Start of DATA EXTRACTS

theorem State.prbsChange_frame (h : s.Frame n o) (hn : Covers n 0x22) : ∀ x1 x2, (State.prbsChange s x1 x2).Frame n o := by
  intros
  unfold State.prbsChange
  with_reducible repeat' (first | intro _ | assumption | exact Covers.trans hn (by decide) | apply State.setTxLane_frame | apply State.setRxLane_frame | apply State.setFld_frame | apply State.Frame.foldl | apply State.Frame.ite | (apply State.Frame.mk' <;> first | exact .inl (Covers.bit hn (by decide)) | exact .inr rfl | assumption | apply State.setTxLane_frame | apply State.setRxLane_frame | apply State.setFld_frame | apply State.Frame.ite | apply State.Frame.foldl | refine State.Frame.ofPair ?_ (by assumption) | split) | apply State.Frame.foldlFst | refine State.Frame.ofPair ?_ (by assumption) | split | dsimp only)

theorem State.inject_frame (h : s.Frame n o) (hn : Covers n 0x22) : ∀ x1 x2 x3, (State.inject s x1 x2 x3).Frame n o := by
  intros
  unfold State.inject
  with_reducible repeat' (first | intro _ | assumption | exact Covers.trans hn (by decide) | apply State.setFld_frame | apply State.setTxLane_frame | apply State.Frame.foldl | apply State.Frame.ite | (apply State.Frame.mk' <;> first | exact .inl (Covers.bit hn (by decide)) | exact .inr rfl | assumption | apply State.setFld_frame | apply State.setTxLane_frame | apply State.Frame.ite | apply State.Frame.foldl | refine State.Frame.ofPair ?_ (by assumption) | split) | apply State.Frame.foldlFst | refine State.Frame.ofPair ?_ (by assumption) | split | dsimp only)

theorem State.trkDoes_frame (h : s.Frame n o) (hn : Covers n 0x82786a) : ∀ x1 x2 x3 x4, (State.trkDoes s x1 x2 x3 x4).Frame n o := by
  intros
  unfold State.trkDoes
  with_reducible repeat' (first | intro _ | assumption | exact Covers.trans hn (by decide) | apply State.when_frame | apply State.modTrk_frame | apply State.requestSparing_frame | apply State.prbsChange_frame | apply State.inject_frame | apply State.trackEn_frame | apply State.startFailover_frame | apply State.retrain_frame | apply State.Frame.foldl | apply State.Frame.ite | (apply State.Frame.mk' <;> first | exact .inl (Covers.bit hn (by decide)) | exact .inr rfl | assumption | apply State.when_frame | apply State.modTrk_frame | apply State.requestSparing_frame | apply State.prbsChange_frame | apply State.inject_frame | apply State.trackEn_frame | apply State.startFailover_frame | apply State.retrain_frame | apply State.Frame.ite | apply State.Frame.foldl | refine State.Frame.ofPair ?_ (by assumption) | split) | apply State.Frame.foldlFst | refine State.Frame.ofPair ?_ (by assumption) | split | dsimp only)

theorem State.chnDoes_frame (h : s.Frame n o) (hn : Covers n 0x82784a) : ∀ x1 x2 x3, (State.chnDoes s x1 x2 x3).Frame n o := by
  intros
  unfold State.chnDoes
  with_reducible repeat' (first | intro _ | assumption | exact Covers.trans hn (by decide) | apply State.when_frame | apply State.setFld_frame | apply State.blockReset_frame | apply State.takeover_frame | apply State.Frame.foldl | apply State.Frame.ite | (apply State.Frame.mk' <;> first | exact .inl (Covers.bit hn (by decide)) | exact .inr rfl | assumption | apply State.when_frame | apply State.setFld_frame | apply State.blockReset_frame | apply State.takeover_frame | apply State.Frame.ite | apply State.Frame.foldl | refine State.Frame.ofPair ?_ (by assumption) | split) | apply State.Frame.foldlFst | refine State.Frame.ofPair ?_ (by assumption) | split | dsimp only)

theorem State.vlqDoes_frame (h : s.Frame n o) (hn : Covers n 0x2002) : ∀ x1 x2 x3, (State.vlqDoes s x1 x2 x3).Frame n o := by
  intros
  unfold State.vlqDoes
  with_reducible repeat' (first | intro _ | assumption | exact Covers.trans hn (by decide) | apply State.when_frame | apply State.setRetune_frame | apply State.trainQuad_frame | apply State.Frame.foldl | apply State.Frame.ite | (apply State.Frame.mk' <;> first | exact .inl (Covers.bit hn (by decide)) | exact .inr rfl | assumption | apply State.when_frame | apply State.setRetune_frame | apply State.trainQuad_frame | apply State.Frame.ite | apply State.Frame.foldl | refine State.Frame.ofPair ?_ (by assumption) | split) | apply State.Frame.foldlFst | refine State.Frame.ofPair ?_ (by assumption) | split | dsimp only)

theorem State.sendCrst_frame (h : s.Frame n o) (hn : Covers n 0x2802) : ∀ x1, (State.sendCrst s x1).Frame n o := by
  intros
  unfold State.sendCrst
  with_reducible repeat' (first | intro _ | assumption | exact Covers.trans hn (by decide) | apply State.sendCfg_frame | apply State.Frame.foldl | apply State.Frame.ite | (apply State.Frame.mk' <;> first | exact .inl (Covers.bit hn (by decide)) | exact .inr rfl | assumption | apply State.sendCfg_frame | apply State.Frame.ite | apply State.Frame.foldl | refine State.Frame.ofPair ?_ (by assumption) | split) | apply State.Frame.foldlFst | refine State.Frame.ofPair ?_ (by assumption) | split | dsimp only)

theorem State.layDoes_frame (h : s.Frame n o) (hn : Covers n 0x83784a) : ∀ x1 x2 x3, (State.layDoes s x1 x2 x3).Frame n o := by
  intros
  unfold State.layDoes
  with_reducible repeat' (first | intro _ | assumption | exact Covers.trans hn (by decide) | apply State.when_frame | apply State.spareCol_frame | apply State.sendCfg_frame | apply State.sendCrst_frame | apply State.Frame.foldl | apply State.Frame.ite | (apply State.Frame.mk' <;> first | exact .inl (Covers.bit hn (by decide)) | exact .inr rfl | assumption | apply State.when_frame | apply State.spareCol_frame | apply State.sendCfg_frame | apply State.sendCrst_frame | apply State.Frame.ite | apply State.Frame.foldl | refine State.Frame.ofPair ?_ (by assumption) | split) | apply State.Frame.foldlFst | refine State.Frame.ofPair ?_ (by assumption) | split | dsimp only)

theorem State.cancelPending_frame (h : s.Frame n o) (hn : Covers n 0x83784a) : (State.cancelPending s).Frame n o := by
  unfold State.cancelPending
  with_reducible repeat' (first | intro _ | assumption | exact Covers.trans hn (by decide) | apply State.repDel_frame | apply State.upTo_frame | apply State.setFld_frame | apply State.Frame.foldl | apply State.Frame.ite | (apply State.Frame.mk' <;> first | exact .inl (Covers.bit hn (by decide)) | exact .inr rfl | assumption | apply State.repDel_frame | apply State.upTo_frame | apply State.setFld_frame | apply State.Frame.ite | apply State.Frame.foldl | refine State.Frame.ofPair ?_ (by assumption) | split) | apply State.Frame.foldlFst | refine State.Frame.ofPair ?_ (by assumption) | split | dsimp only)

theorem State.repDoes_frame (h : s.Frame n o) (hn : Covers n 0x83784a) : ∀ x1 x2, (State.repDoes s x1 x2).Frame n o := by
  intros
  unfold State.repDoes
  with_reducible repeat' (first | intro _ | assumption | exact Covers.trans hn (by decide) | apply State.when_frame | apply State.cancelPending_frame | apply State.commitRep_frame | apply State.Frame.foldl | apply State.Frame.ite | (apply State.Frame.mk' <;> first | exact .inl (Covers.bit hn (by decide)) | exact .inr rfl | assumption | apply State.when_frame | apply State.cancelPending_frame | apply State.commitRep_frame | apply State.Frame.ite | apply State.Frame.foldl | refine State.Frame.ofPair ?_ (by assumption) | split) | apply State.Frame.foldlFst | refine State.Frame.ofPair ?_ (by assumption) | split | dsimp only)

theorem State.bstDoes_frame (h : s.Frame n o) (hn : Covers n 0x82784a) : ∀ x1 x2, (State.bstDoes s x1 x2).Frame n o := by
  intros
  unfold State.bstDoes
  with_reducible repeat' (first | intro _ | assumption | exact Covers.trans hn (by decide) | apply State.when_frame | apply State.abortChTest_frame | apply State.writeSeal_frame | apply State.startChTest_frame | apply State.Frame.foldl | apply State.Frame.ite | (apply State.Frame.mk' <;> first | exact .inl (Covers.bit hn (by decide)) | exact .inr rfl | assumption | apply State.when_frame | apply State.abortChTest_frame | apply State.writeSeal_frame | apply State.startChTest_frame | apply State.Frame.ite | apply State.Frame.foldl | refine State.Frame.ofPair ?_ (by assumption) | split) | apply State.Frame.foldlFst | refine State.Frame.ofPair ?_ (by assumption) | split | dsimp only)

theorem State.fltDoes_frame (h : s.Frame n o) (hn : Covers n 0xa) : ∀ x1 x2, (State.fltDoes s x1 x2).Frame n o := by
  intros
  unfold State.fltDoes
  with_reducible repeat' (first | intro _ | assumption | exact Covers.trans hn (by decide) | apply State.updErr_frame | apply State.when_frame | apply State.clearCap_frame | apply State.Frame.foldl | apply State.Frame.ite | (apply State.Frame.mk' <;> first | exact .inl (Covers.bit hn (by decide)) | exact .inr rfl | assumption | apply State.updErr_frame | apply State.when_frame | apply State.clearCap_frame | apply State.Frame.ite | apply State.Frame.foldl | refine State.Frame.ofPair ?_ (by assumption) | split) | apply State.Frame.foldlFst | refine State.Frame.ofPair ?_ (by assumption) | split | dsimp only)

theorem State.nvmDoes_frame (h : s.Frame n o) (hn : Covers n 0x82784a) : ∀ x1 x2, (State.nvmDoes s x1 x2).Frame n o := by
  intros
  unfold State.nvmDoes
  with_reducible repeat' (first | intro _ | assumption | exact Covers.trans hn (by decide) | apply State.when_frame | apply State.nvmAdd_frame | apply State.setFld_frame | apply State.commitCal_frame | apply State.Frame.foldl | apply State.Frame.ite | (apply State.Frame.mk' <;> first | exact .inl (Covers.bit hn (by decide)) | exact .inr rfl | assumption | apply State.when_frame | apply State.nvmAdd_frame | apply State.setFld_frame | apply State.commitCal_frame | apply State.Frame.ite | apply State.Frame.foldl | refine State.Frame.ofPair ?_ (by assumption) | split) | apply State.Frame.foldlFst | refine State.Frame.ofPair ?_ (by assumption) | split | dsimp only)

theorem State.resetTarget_frame (h : s.Frame n o) (hn : Covers n 0x27842) : ∀ x1, (State.resetTarget s x1).Frame n o := by
  intros
  unfold State.resetTarget
  with_reducible repeat' (first | intro _ | assumption | exact Covers.trans hn (by decide) | apply State.blockReset_frame | apply State.Frame.foldl | apply State.Frame.ite | (apply State.Frame.mk' <;> first | exact .inl (Covers.bit hn (by decide)) | exact .inr rfl | assumption | apply State.blockReset_frame | apply State.Frame.ite | apply State.Frame.foldl | refine State.Frame.ofPair ?_ (by assumption) | split) | apply State.Frame.foldlFst | refine State.Frame.ofPair ?_ (by assumption) | split | dsimp only)

theorem State.glbDoes_frame (h : s.Frame n o) (hn : Covers n 0x3fffd7e) : ∀ x1 x2, (State.glbDoes s x1 x2).Frame n o := by
  intros
  unfold State.glbDoes
  with_reducible repeat' (first | intro _ | assumption | exact Covers.trans hn (by decide) | apply State.when_frame | apply State.targetWritten_frame | apply State.chipReset_frame | apply State.resetTarget_frame | apply State.setFld_frame | apply State.Frame.foldl | apply State.Frame.ite | (apply State.Frame.mk' <;> first | exact .inl (Covers.bit hn (by decide)) | exact .inr rfl | assumption | apply State.when_frame | apply State.targetWritten_frame | apply State.chipReset_frame | apply State.resetTarget_frame | apply State.setFld_frame | apply State.Frame.ite | apply State.Frame.foldl | refine State.Frame.ofPair ?_ (by assumption) | split) | apply State.Frame.foldlFst | refine State.Frame.ofPair ?_ (by assumption) | split | dsimp only)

End of DATA EXTRACTS

#### ACTION ITEM:
Write out only the lines that run from the line containing "theorem State.sendCrst_frame (h" through the line containing "unfold State.sendCrst", both included, exactly as they appear above.

#### ANSWER SPACE:
theorem State.sendCrst_frame (h : s.Frame n o) (hn : Covers n 0x2802) : ∀ x1, (State.sendCrst s x1).Frame n o := by
  intros
  unfold State.sendCrst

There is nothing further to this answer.